IMHO the gibs on these  chines machines are often poorly fitted . 
And HF version of the sieg has a reputation of being the ones left over after the other companies take there pick of the production run. 



> I have made several adjustments to my new lathe but I can't get the cross slide to not lift toward the chuck. I have the ways set so there is no rocking when twisting the slide right and left, and no lifting when lifting towards the splash guard forward and back, but it rocks a lot when I grab the compound slide and lift towards the chuck. Its like the metal strip in cross slide is rotating when lifting towards the chuck? I can eliminate this lift by tightening the 3 set screws but no mater how careful I am, it always ends up so tight I cant turn the handle. If I back off the screws to allow the slide to begin to move freely again with the hand wheel, it starts to rock again. There is no middle ground, either it is ultra tight or loosey goosey. I have it adjusted now where perpendicular cuts should be no problem but facing may be an issue.


I had a similar  situation on my x-2 mill . My suggestion is make a brass or bronze if you can gib that fits. also debur the dovtails and you may want to lap the dovetails or smooth with some fine silicon carbide paper and oil. 

IIRC chuck fellows did a write up on a wedge style gib that would be a considerable upgrade. 

Here is a plan for a jig to make gibs

http://www.fignoggle.com/plans/figNoggle_gibStripViseBlock.pdf



Tin


----------



## MCRIPPPer (Sep 1, 2013)

you can do taper gibs for the saddle but i think a taper gib for the other axis woudl be difficult. i guess you could machine one of the dovetails at an angle, assuming it would not make the parts too thin.


----------



## Forestgnome (Sep 3, 2013)

My suggestion would be to stop trying to lift the carriage towards the chuck. A carriage is designed for downforce, not upforce.


----------



## Metal_slicer (Sep 3, 2013)

Forestgnome said:


> My suggestion would be to stop trying to lift the carriage towards the chuck. A carriage is designed for downforce, not upforce.



When the cutting tool contacts the rotating stock it is moved down causing the cross slide to move up on the gib side, not the non gib side. You must be thinking of something else because it lifts (on it's own) when cutting. The carriage doesn't move, the compound slide doesn't move, however the cross slide moves on the gib side. This only happens when the cutting tool is positioned in-line with the stock and a facing operation is done.


----------



## Metal_slicer (Sep 4, 2013)

just a quick update. I adjusted the gib tighter and most of the play is gone but the slide is very very firm. for now it will have to be this way until I can lap or make new gibs. I appreciate the help guys.


----------



## Sshire (Sep 4, 2013)

I did this procedure on my 10x22 a few years ago. Made a big difference. 
http://www.mini-lathe.com/Lapping/mt_lap.htm


----------



## wackyvorlon (Sep 4, 2013)

Wow, that would take a lot of time. Mothers is pretty fine stuff. Now, the compound you might want to consider is what's called Timesavers. It's designed to break down as you lap, causing the particles to become smaller. You can then start out with it relatively coarse(making the process faster), them it becomes finer and finer. It also reduces the need to make sure you clean everything thoroughly. 

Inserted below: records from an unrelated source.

/-- The completion of a command (R215). Its flags reach CFLAGS at once, of the 8 cycles of R246: DESIGN CHOICE (entry 108). -/
def State.completeCmd (s : State) (core : Nat) (e : Eng) (c : Cmd) : State :=
  let h := hdrOf c.word
  let s := if h.cmode.getLsbD 1 then s.retireBytes (clusterOf core) h.bslot.toFin (c.declared - c.retired) else s
  let mail := h.cmode.getLsbD 0
  let s := if mail && h.smode == 2 then (s.report core e c 8 c.aux false).2 else s
  let word : Word := c.status ++ 0#2 ++ (if h.smode = 0 then 0#6 else c.flags) ++ (if h.smode = 2 then BitVec.ofNat 48 c.shownCursor else 0#48)
  let (told, s) := if mail then s.report core e c 0 word true else (true, s)
  let s := s.pulse core (match e with | .matrix => 0 | .copy => 2)
  let s := if c.status = 0 ∧ told then s else { s with failed := c.uid :: s.failed }
  let cl := clusterOf core
  let s := s.setCluster cl { s.cluster cl with cflags := withFlags (s.cluster cl).cflags c.flags }
  let s := s.noteNode core (fun n => { n with fpf := n.fpf ||| c.flags })
  if c.status = csBroken then s.noteFsum core 4 else s

/-- The cycles the command at the head still needs now. -/
def State.leftNow (s : State) (core : Nat) (e : Eng) : Nat :=
  match ((s.settleDrogue (clusterOf core)).core core).engHead e with
  | some x => x.left
  | none => 0

/-- Whether the command at the head has ended; an mmul has when it has been granted all its cycles. -/
def State.ended (s : State) (core : Nat) (e : Eng) : Bool :=
  match (s.core core).engHead e with
  | some x => x.running && x.finished && (x.left == 0 || s.leftNow core e == 0)
  | none => false

/-- COMMAND_COMPLETE (R215): cur.idx is the engine. -/
def execCommandComplete (s : State) : Res :=
  let e := engOf s.cur.idx
  match s.cc.engHead e with
  | some x =>
      if s.ended s.cur.core e then
        .next (((s.settleDrogue (clusterOf s.cur.core)).completeCmd s.cur.core e x).popHead s.cur.core e)
      else .next s
  | none => .next s

/-! ## ewait (R170) -/

/-- Whether a command has yet to complete. -/
def State.cmdOpen (s : State) (uid : Nat) : Bool :=
  s.cores.any (fun (_, c) => c.mq.any (·.uid == uid) || c.cq.any (·.uid == uid) || c.strms.any (·.cmd.uid == uid))

/-- Whether a thread's commands on an engine are selected by a mask. -/
def selects (m : BitVec 3) : Eng → Bool
  | .matrix => m.getLsbD 0
  | .copy => m.getLsbD 2

/-- The mask of an ewait: its operand, read once. -/
def ewaitMask (p : Src) : Eff (BitVec 3) := do
  let s ← gets id
  match s.th.wait with
  | .ewait m => pure m
  | _ => do
      let w ← readSrc p
      pure (w.extractLsb' 0 3)

def execEwait (d : Dst) (p : Src) (s : State) : Res :=
  (withWait d (len1 p) do
    let m ← ewaitMask p
    let s ← gets id
    let mine := s.th.cmds.filter (fun x => selects m x.2)
    if mine.any (fun x => s.cmdOpen x.1) || (m.getLsbD 1 && s.vecBusy s.cur.core s.cur.slot) then waitFor d .waitMem (.ewait m)
    else do
      let bad := fun e : Eng => mine.any (fun x => x.2 == e && s.failed.contains x.1)
      modTh (fun t => { t with cmds := t.cmds.filter (fun x => !selects m x.2) })
      mods (fun s => { s with failed := s.failed.filter (fun u => !mine.any (fun x => x.1 == u)) })
      finish d (len1 p) (bit (bad .matrix) ||| (bit (bad .copy) <<< 2))).go s

end Sys2Proof.Machine
end

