-- ==== Sys2Proof/Machine/Tether.lean ====
section
/-! DEFINITION. Tether mode (R163-R168, R329-R338). -/

namespace Sys2Proof.Machine

/-! ## Local virtual time (R163, R330) -/

def minOf (l : List Nat) : Option Nat := oldest id l

/-- The inbound Tether links of a core: 0 for q4, 1 for q5. -/
def Core.inLinks (c : Core) : List (BitVec 1) := [0#1, 1#1].filter (fun e => (c.ep.get (recvEp e)).bound && (c.ep.get (recvEp e)).tether)

/-- TSAFE: the least bound of the inbound links; all ones where there is none. -/
def Core.tsafe (c : Core) : Nat := (minOf (c.inLinks.map (fun e => (c.ep.get (recvEp e)).bnd.toNat))).getD (2 ^ 64 - 1)

/-- The timestamp of the head of an inbound link. -/
def Core.headTime (c : Core) (e : BitVec 1) : Option Nat := (c.ep.get (recvEp e)).slots.head?.map (fun w => (w.extractLsb' 0 64).toNat)

def Core.heads (c : Core) : List Nat := c.inLinks.filterMap c.headTime

/-- The timestamps of the events a core holds: those of its slots, and those of its pre-empted threads (R337). -/
def Core.heldTimes (c : Core) : List Nat :=
  (List.finRange 8).filterMap (fun k => (c.held.get k).map (fun h => h.time.toNat)) ++ c.heldOut.map (fun x => x.2.time.toNat)

/-- VT (R163). -/
def Core.vt (c : Core) : Nat :=
  match minOf c.heldTimes with
  | some t => t
  | none => (minOf (c.tsafe :: c.heads)).getD 0

/-- LB (R330). -/
def Core.lb (c : Core) : Nat := (minOf (c.tsafe :: c.heads ++ c.heldTimes)).getD 0

/-- A clock plus a lookahead, no larger than 2^64 - 1 (R330). -/
def satAdd (a : Nat) (l : Word) : Nat := Nat.min (2 ^ 64 - 1) (a + l.toNat)

/-! ## trecv (R164, R336) -/

/-- The earliest safe head; q4 before q5. -/
def Core.safeHead (c : Core) : Option (BitVec 1) :=
  (oldest (fun x : BitVec 1 × Nat => x.2) (c.inLinks.filterMap (fun e => (c.headTime e).map (fun t => (e, t))))).bind (fun x =>
    if x.2 < c.tsafe then some x.1 else none)

def isTrecv : Wait → Bool
  | .trecv => true
  | _ => false

/-- The two results of trecv, and its retirement. -/
def trecvEnd (d : Dst) (e : BitVec 5) (t ge : Word) : Eff Unit := do
  writeG e ge
  finish d 4 t

def execTrecv (d : Dst) (e : BitVec 5) (s : State) : Res :=
  (withWait d 4 do
    useG e
    let s ← gets id
    let c := s.cc
    let t := s.th
    if !c.tether || (c.held.get s.cur.slot).isSome || (t.rbuf.get 0).length != 0 || (t.rbuf.get 1).length != 0 then
      trecvEnd d e 0 (pack stMode 0)
    else
      let ends := c.inLinks.all (fun x => (c.ep.get (recvEp x)).closed && (c.ep.get (recvEp x)).slots.isEmpty)
      match c.safeHead with
      | some x =>
          if s.aheadIn isTrecv ≠ 0 then parkWith .parkTether .trecv
          else
            match (c.ep.get (recvEp x)).slots with
            | w :: r => do
                let ts := w.extractLsb' 0 64
                modCc (fun c => { c.setEp (recvEp x) (fun p => { p with slots := r }) with
                  held := c.held.set s.cur.slot.val (some { time := ts, ep := x }) s.cur.slot.isLt })
                modTh (fun t => { t with rbuf := t.rbuf.set x.toNat ((slotWords w).drop 1) (by omega) })
                trecvEnd d e ts (pack stOk (x.zeroExtend 64))
            | [] => pure ()
      | none =>
          if ends then trecvEnd d e 0 (pack stCancelled 0)
          else match c.inLinks.find? (fun x => (c.ep.get (recvEp x)).broken) with
            | some x => do
                noteBroken
                trecvEnd d e 0 (pack stBroken (x.zeroExtend 64))
            | none => parkWith .parkTether .trecv).go s

/-! ## tsend, tann, tlah and tdone (R165-R168) -/

/-- The outbound Tether link behind a queue register: QMISUSE where there is none; body where it is open and whole. A link that is
closed is no link to write any more (R136). -/
def onLink (d : Dst) (q : BitVec 3) (t : Src) (body : Word → Ep → Eff Word) : Eff Unit :=
  withEff d (len1 t) do
    let v ← readSrc t
    let s ← gets id
    let ep := s.cc.ep.get (epOf q)
    if !s.cc.tether then pure stMode
    else if !(q = 6 ∨ q = 7) || !ep.bound || !ep.tether then trapWith .qMisuse (qCode q)
    else if ep.broken then do
      noteBroken
      pure stBroken
    else if ep.closed then trapWith .qMisuse (qCode q)
    else body v ep

/-- tsend (R165). -/
def execTsend (d : Dst) (q : BitVec 3) (t : Src) (s : State) : Res :=
  (onLink d q t (fun ts ep => do
    let s ← gets id
    let buf := s.th.sbuf.get (bufOf q)
    if buf.length ≠ 0 then pure stMode
    else
      let ref := match s.cc.held.get s.cur.slot with | some h => h.time.toNat | none => s.cc.vt
      if ts.toNat < ref + ep.lout.toNat ∨ ts.toNat < ep.floor.toNat then trapWith .lAhead ts
      else do
        modTh (fun x => x.setSbuf (bufOf q) [ts])
        pure stOk)).go s

/-- A bound is announced on an outbound link (R166, R332). -/
def State.announce (s : State) (core : Nat) (i : Fin 4) (b : Nat) : State :=
  let c := s.core core
  let ep := c.ep.get i
  let w := BitVec.ofNat 64 b
  { s.setCore core (c.setEp i (fun p => { p with floor := w })) with net := s.net ++ [.announce core ep.peer ep.peerEp w] }

/-- tann (R166). -/
def execTann (d : Dst) (q : BitVec 3) (t : Src) (s : State) : Res :=
  (onLink d q t (fun a ep => do
    let b := satAdd a.toNat ep.lout
    if b ≤ ep.floor.toNat then pure stOk
    else do
      mods (fun s => s.announce s.cur.core (epOf q) b)
      pure stOk)).go s

/-- tlah (R167). -/
def execTlah (d : Dst) (q : BitVec 3) (t : Src) (s : State) : Res :=
  (onLink d q t (fun l ep =>
    if l = 0 ∧ !ep.cert then trapWith .zeroLa (qCode q)
    else if 2 ^ 63 ≤ l.toNat then pure stMode
    else do
      modCc (fun c => c.setEp (epOf q) (fun p => { p with lout := l }))
      pure stOk)).go s

/-- tdone (R168). -/
def execTdone (d : Dst) (s : State) : Res :=
  (withEff d 4 (do
    let s ← gets id
    match s.cc.held.get s.cur.slot with
    | some h =>
        if s.cc.tether then do
          modCc (fun c => { c with held := c.held.set s.cur.slot.val none s.cur.slot.isLt })
          modTh (fun t => { t with rbuf := t.rbuf.set h.ep.toNat [] (by omega) })
          pure stOk
        else pure stMode
    | none => pure stMode)).go s

/-! ## Announcements (R332, R333) -/

/-- Whether every thread of a core that counts waits in PARK_TETHER. -/
def Core.allWait (c : Core) : Bool :=
  (List.finRange 8).all (fun k =>
    match (c.th.get k).state with
    | .empty | .idleW | .hold | .parkTether => true
    | _ => false)

/-- Whether a parked trecv is about to take a head. -/
def Core.handing (c : Core) : Bool := c.safeHead.isSome && (List.finRange 8).any (fun k => isTrecv (c.th.get k).wait)

/-- Whether the network interface announces on a send link now. -/
def Core.announces (c : Core) (e : BitVec 1) : Bool :=
  let p := c.ep.get (sendEp e)
  let b := satAdd c.lb p.lout
  c.bound && c.tether && p.bound && p.tether && !p.closed && !p.broken && !c.handing
  && ((c.allWait && decide (p.floor.toNat < b)) || decide (p.floor.toNat + 2 ^ c.qlog ≤ b))

/-- TETHER_ANNOUNCE (R332): cur.idx is 0 for q6 and 1 for q7. -/
def execTetherAnnounce (s : State) : Res :=
  let e := BitVec.ofNat 1 s.cur.idx
  let c := s.cc
  if c.announces e then .next (s.announce s.cur.core (sendEp e) (satAdd c.lb (c.ep.get (sendEp e)).lout)) else .next s

/-- TETHER_ANNOUNCE_ARRIVAL (R333): message cur.idx. -/
def execTetherAnnounceArrival (s : State) : Res :=
  match s.arriving s.cur.idx with
  | some (.announce _ d e b) =>
      let s1 := { s with net := s.net.eraseIdx s.cur.idx }
      .next (s1.setCore d ((s1.core d).setEp (recvEp e) (fun p => { p with bnd := if p.bnd.ult b then b else p.bnd })))
  | _ => .next s

def State.dueTether (s : State) : List Move :=
  s.cores.flatMap (fun (n, c) => [0#1, 1#1].flatMap (fun e => evIf (c.announces e) n 0 e.toNat .tetherAnnounce))
  ++ (List.range s.net.length).flatMap (fun i =>
    match s.arriving i with
    | some (.announce _ d _ _) => [Move.event (curOf d 0 i) .tetherAnnounceArrival]
    | _ => [])

end Sys2Proof.Machine
end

An alternative is scraping. The thing is, you don't want a perfect fit between the two surfaces. A perfect fit will push out oil and stick like crazy. Ever wrung together gauge blocks? Same thing. The idea with scraping is to have so many bearing points per inch. It can retain oil and slide easily, while still sliding precisely. 

I recommend having a surface plate too. There's a couple options here. 2" thick by one foot square surface plates can be had for about $50. You can call up a local monument maker and ask if he has a scrap tombstone. These are very flat and precise, and made from granite. Sometimes the engraving goes wrong and you can pick up a fairly large chunk very cheaply. Alternatively, you can make your own. 

How do I make my own surface plate without the proper measuring instruments, you may ask? Geometry! It's a very cool trick. The proviso however is that you need to make *three*. You can use steel, cast iron, granite, what have you. Pick up some abrasive like clover compound. Label the plates A, B and C. You're going to lap them to each other. Do it in a figure eight, and don't push down. Gravity will apply plenty pressure. You're just pushing in a figure eight, no vertical force at all. Lap plate A to B, then B to C and C to A.  Keep going around in this fashion. As you do this, all three will get flatter and flatter. You can check them against each other will toolmakers blue.


----------



## Forestgnome (Sep 4, 2013)

Metal_slicer said:


> When the cutting tool contacts the rotating stock it is moved down causing the cross slide to move up on the gib side, not the non gib side. You must be thinking of something else because it lifts (on it's own) when cutting. The carriage doesn't move, the compound slide doesn't move, however the cross slide moves on the gib side. This only happens when the cutting tool is positioned in-line with the stock and a facing operation is done.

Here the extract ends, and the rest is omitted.